-- ==== Sys2Proof/Machine/Tables.lean ====
section
/-!
DEFINITION. Sparse tables by number, memory as a canonical list of cells, and the 64 lanes of a warp. All are plain lists, so that
equal contents written in the same way are equal data.
-/
namespace Sys2Proof.Machine

/-- A table by number, in rising order of the number. -/
abbrev Tbl (α : Type) := List (Nat × α)

/-- The entry of a number, if there is one. -/
def tfind {α : Type} : Tbl α → Nat → Option α
  | [], _ => none
  | (i, a) :: t, k => if i = k then some a else tfind t k

/-- The entry of a number, or a default. -/
def tget {α : Type} (d : α) (t : Tbl α) (k : Nat) : α := (tfind t k).getD d

/-- A number's entry set. -/
def tset {α : Type} : Tbl α → Nat → α → Tbl α
  | [], k, a => [(k, a)]
  | (i, b) :: t, k, a => if i = k then (k, a) :: t else if k < i then (k, a) :: (i, b) :: t else (i, b) :: tset t k a

/-- A number's entry taken out. -/
def tdel {α : Type} : Tbl α → Nat → Tbl α
  | [], _ => []
  | (i, b) :: t, k => if i = k then tdel t k else (i, b) :: tdel t k

/-- A number's entry changed, if there is one. -/
def tmod {α : Type} (t : Tbl α) (k : Nat) (f : α → α) : Tbl α :=
  match tfind t k with
  | none => t
  | some a => tset t k (f a)

/-- Every entry changed. -/
def tmap {α : Type} (t : Tbl α) (f : Nat → α → α) : Tbl α := t.map (fun e => (e.1, f e.1 e.2))

/-- The entries that a test keeps. -/
def tkeep {α : Type} (t : Tbl α) (p : Nat → α → Bool) : Tbl α := t.filter (fun e => p e.1 e.2)

/-- The first number from k up, within n numbers, that has no entry. -/
def tfree {α : Type} (t : Tbl α) : Nat → Nat → Option Nat
  | 0, _ => none
  | n + 1, k => if (tfind t k).isNone then some k else tfree t n (k + 1)

/-- Memory: physical addresses with the bytes that are not zero, in rising order (log 4). -/
abbrev Memory := List Host.Cell

/-- The byte at an address; an address that is not listed reads zero (01 R15; log 4). -/
def mread : Memory → Nat → Byte
  | [], _ => 0
  | (i, b) :: m, a => if i = a then b else mread m a

/-- An address taken out of the list, so that it reads zero. -/
def mclear : Memory → Nat → Memory
  | [], _ => []
  | (i, b) :: m, a => if i = a then mclear m a else (i, b) :: mclear m a

/-- A byte that is not zero listed at its place. -/
def mput : Memory → Nat → Byte → Memory
  | [], a, v => [(a, v)]
  | (i, b) :: m, a, v => if i = a then (a, v) :: m else if a < i then (a, v) :: (i, b) :: m else (i, b) :: mput m a v

/-- A byte written. -/
def mwrite (m : Memory) (a : Nat) (v : Byte) : Memory := if v = 0 then mclear m a else mput m a v

/-- The addresses of a list rise strictly from above lo, and no listed byte is zero. -/
def Memory.wfFrom (lo : Nat) : Memory → Bool
  | [] => true
  | (i, b) :: m => decide (lo ≤ i) && b != 0 && Memory.wfFrom (i + 1) m

/-- The canonical form of memory. -/
def Memory.wf (m : Memory) : Bool := Memory.wfFrom 0 m

/-- n bytes from an address up. -/
def mreadN (m : Memory) (a : Nat) : Nat → List Byte
  | 0 => []
  | n + 1 => mread m a :: mreadN m (a + 1) n

/-- Bytes written from an address up. -/
def mwriteN (m : Memory) (a : Nat) : List Byte → Memory
  | [] => m
  | b :: bs => mwriteN (mwrite m a b) (a + 1) bs

/-- The number that bytes make, least significant first (00 R2). -/
def bytesNat : List Byte → Nat
  | [] => 0
  | b :: bs => b.toNat + 256 * bytesNat bs

/-- n bytes of a number, least significant first (00 R2). -/
def natBytes : Nat → Nat → List Byte
  | 0, _ => []
  | n + 1, v => BitVec.ofNat 8 v :: natBytes n (v / 256)

/-- The lanes of a warp: always 64 words, those at and above the grant zero. -/
abbrev Lanes := List Word

/-- The 64 lanes of a function of the lane. -/
def laneList {α : Type} (f : Nat → α) : List α := (List.range 64).map f

/-- Lane L is in a set of lanes. -/
def hasLane (m : LaneMask) (l : Nat) : Bool := m.getLsbD l

/-- The set of one lane. -/
def oneLane (l : Nat) : LaneMask := BitVec.ofNat 64 (2 ^ l)

/-- The lanes 0 to n − 1. -/
def lanesBelow (n : Nat) : LaneMask := BitVec.ofNat 64 (2 ^ n - 1)

/-- The lanes of a set in ascending order. -/
def lanesOf (m : LaneMask) : List Nat := (List.range 64).filter m.getLsbD

/-- The lanes for which a test holds. -/
def maskOf (p : Nat → Bool) : LaneMask := BitVec.ofNat 64 ((List.range 64).foldl (fun n l => if p l then n + 2 ^ l else n) 0)

/-- The lowest lane of a set. -/
def lowest (m : LaneMask) : Option Nat := (List.range 64).find? m.getLsbD

/-- How many lanes a set holds. -/
def countLanes (m : LaneMask) : Nat := (lanesOf m).length

/-- A lane's word. -/
def laneGet (l : Lanes) (i : Nat) : Word := l.getD i 0

/-- Lanes of zeros. -/
def zeroLanes : Lanes := List.replicate 64 0

/-- A list with one position changed. -/
def setAt {α : Type} : List α → Nat → α → List α
  | [], _, _ => []
  | _ :: t, 0, a => a :: t
  | h :: t, i + 1, a => h :: setAt t i a

/-- Bits hi to lo of a number. -/
def bits (n hi lo : Nat) : Nat := n / 2 ^ lo % 2 ^ (hi + 1 - lo)

/-- Bit i of a number. -/
def bitOf (n i : Nat) : Bool := n / 2 ^ i % 2 == 1

end Sys2Proof.Machine
end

────────────────────

[What to do]
Extract every line above exactly as it stands.

[Problem solution]
-- ==== Sys2Proof/Machine/Tables.lean ====
section
/-!
DEFINITION. Sparse tables by number, memory as a canonical list of cells, and the 64 lanes of a warp. All are plain lists, so that
equal contents written in the same way are equal data.
-/
namespace Sys2Proof.Machine

/-- A table by number, in rising order of the number. -/
abbrev Tbl (α : Type) := List (Nat × α)

/-- The entry of a number, if there is one. -/
def tfind {α : Type} : Tbl α → Nat → Option α
  | [], _ => none
  | (i, a) :: t, k => if i = k then some a else tfind t k

/-- The entry of a number, or a default. -/
def tget {α : Type} (d : α) (t : Tbl α) (k : Nat) : α := (tfind t k).getD d

/-- A number's entry set. -/
def tset {α : Type} : Tbl α → Nat → α → Tbl α
  | [], k, a => [(k, a)]
  | (i, b) :: t, k, a => if i = k then (k, a) :: t else if k < i then (k, a) :: (i, b) :: t else (i, b) :: tset t k a

/-- A number's entry taken out. -/
def tdel {α : Type} : Tbl α → Nat → Tbl α
  | [], _ => []
  | (i, b) :: t, k => if i = k then tdel t k else (i, b) :: tdel t k

/-- A number's entry changed, if there is one. -/
def tmod {α : Type} (t : Tbl α) (k : Nat) (f : α → α) : Tbl α :=
  match tfind t k with
  | none => t
  | some a => tset t k (f a)

/-- Every entry changed. -/
def tmap {α : Type} (t : Tbl α) (f : Nat → α → α) : Tbl α := t.map (fun e => (e.1, f e.1 e.2))

/-- The entries that a test keeps. -/
def tkeep {α : Type} (t : Tbl α) (p : Nat → α → Bool) : Tbl α := t.filter (fun e => p e.1 e.2)

/-- The first number from k up, within n numbers, that has no entry. -/
def tfree {α : Type} (t : Tbl α) : Nat → Nat → Option Nat
  | 0, _ => none
  | n + 1, k => if (tfind t k).isNone then some k else tfree t n (k + 1)

/-- Memory: physical addresses with the bytes that are not zero, in rising order (log 4). -/
abbrev Memory := List Host.Cell

/-- The byte at an address; an address that is not listed reads zero (01 R15; log 4). -/
def mread : Memory → Nat → Byte
  | [], _ => 0
  | (i, b) :: m, a => if i = a then b else mread m a

/-- An address taken out of the list, so that it reads zero. -/
def mclear : Memory → Nat → Memory
  | [], _ => []
  | (i, b) :: m, a => if i = a then mclear m a else (i, b) :: mclear m a

/-- A byte that is not zero listed at its place. -/
def mput : Memory → Nat → Byte → Memory
  | [], a, v => [(a, v)]
  | (i, b) :: m, a, v => if i = a then (a, v) :: m else if a < i then (a, v) :: (i, b) :: m else (i, b) :: mput m a v

/-- A byte written. -/
def mwrite (m : Memory) (a : Nat) (v : Byte) : Memory := if v = 0 then mclear m a else mput m a v

/-- The addresses of a list rise strictly from above lo, and no listed byte is zero. -/
def Memory.wfFrom (lo : Nat) : Memory → Bool
  | [] => true
  | (i, b) :: m => decide (lo ≤ i) && b != 0 && Memory.wfFrom (i + 1) m

/-- The canonical form of memory. -/
def Memory.wf (m : Memory) : Bool := Memory.wfFrom 0 m

/-- n bytes from an address up. -/
def mreadN (m : Memory) (a : Nat) : Nat → List Byte
  | 0 => []
  | n + 1 => mread m a :: mreadN m (a + 1) n

/-- Bytes written from an address up. -/
def mwriteN (m : Memory) (a : Nat) : List Byte → Memory
  | [] => m
  | b :: bs => mwriteN (mwrite m a b) (a + 1) bs

/-- The number that bytes make, least significant first (00 R2). -/
def bytesNat : List Byte → Nat
  | [] => 0
  | b :: bs => b.toNat + 256 * bytesNat bs

/-- n bytes of a number, least significant first (00 R2). -/
def natBytes : Nat → Nat → List Byte
  | 0, _ => []
  | n + 1, v => BitVec.ofNat 8 v :: natBytes n (v / 256)

/-- The lanes of a warp: always 64 words, those at and above the grant zero. -/
abbrev Lanes := List Word

/-- The 64 lanes of a function of the lane. -/
def laneList {α : Type} (f : Nat → α) : List α := (List.range 64).map f

/-- Lane L is in a set of lanes. -/
def hasLane (m : LaneMask) (l : Nat) : Bool := m.getLsbD l

/-- The set of one lane. -/
def oneLane (l : Nat) : LaneMask := BitVec.ofNat 64 (2 ^ l)

/-- The lanes 0 to n − 1. -/
def lanesBelow (n : Nat) : LaneMask := BitVec.ofNat 64 (2 ^ n - 1)

/-- The lanes of a set in ascending order. -/
def lanesOf (m : LaneMask) : List Nat := (List.range 64).filter m.getLsbD

/-- The lanes for which a test holds. -/
def maskOf (p : Nat → Bool) : LaneMask := BitVec.ofNat 64 ((List.range 64).foldl (fun n l => if p l then n + 2 ^ l else n) 0)

/-- The lowest lane of a set. -/
def lowest (m : LaneMask) : Option Nat := (List.range 64).find? m.getLsbD

/-- How many lanes a set holds. -/
def countLanes (m : LaneMask) : Nat := (lanesOf m).length

/-- A lane's word. -/
def laneGet (l : Lanes) (i : Nat) : Word := l.getD i 0

/-- Lanes of zeros. -/
def zeroLanes : Lanes := List.replicate 64 0

/-- A list with one position changed. -/
def setAt {α : Type} : List α → Nat → α → List α
  | [], _, _ => []
  | _ :: t, 0, a => a :: t
  | h :: t, i + 1, a => h :: setAt t i a

/-- Bits hi to lo of a number. -/
def bits (n hi lo : Nat) : Nat := n / 2 ^ lo % 2 ^ (hi + 1 - lo)

/-- Bit i of a number. -/
def bitOf (n i : Nat) : Bool := n / 2 ^ i % 2 == 1

end Sys2Proof.Machine
end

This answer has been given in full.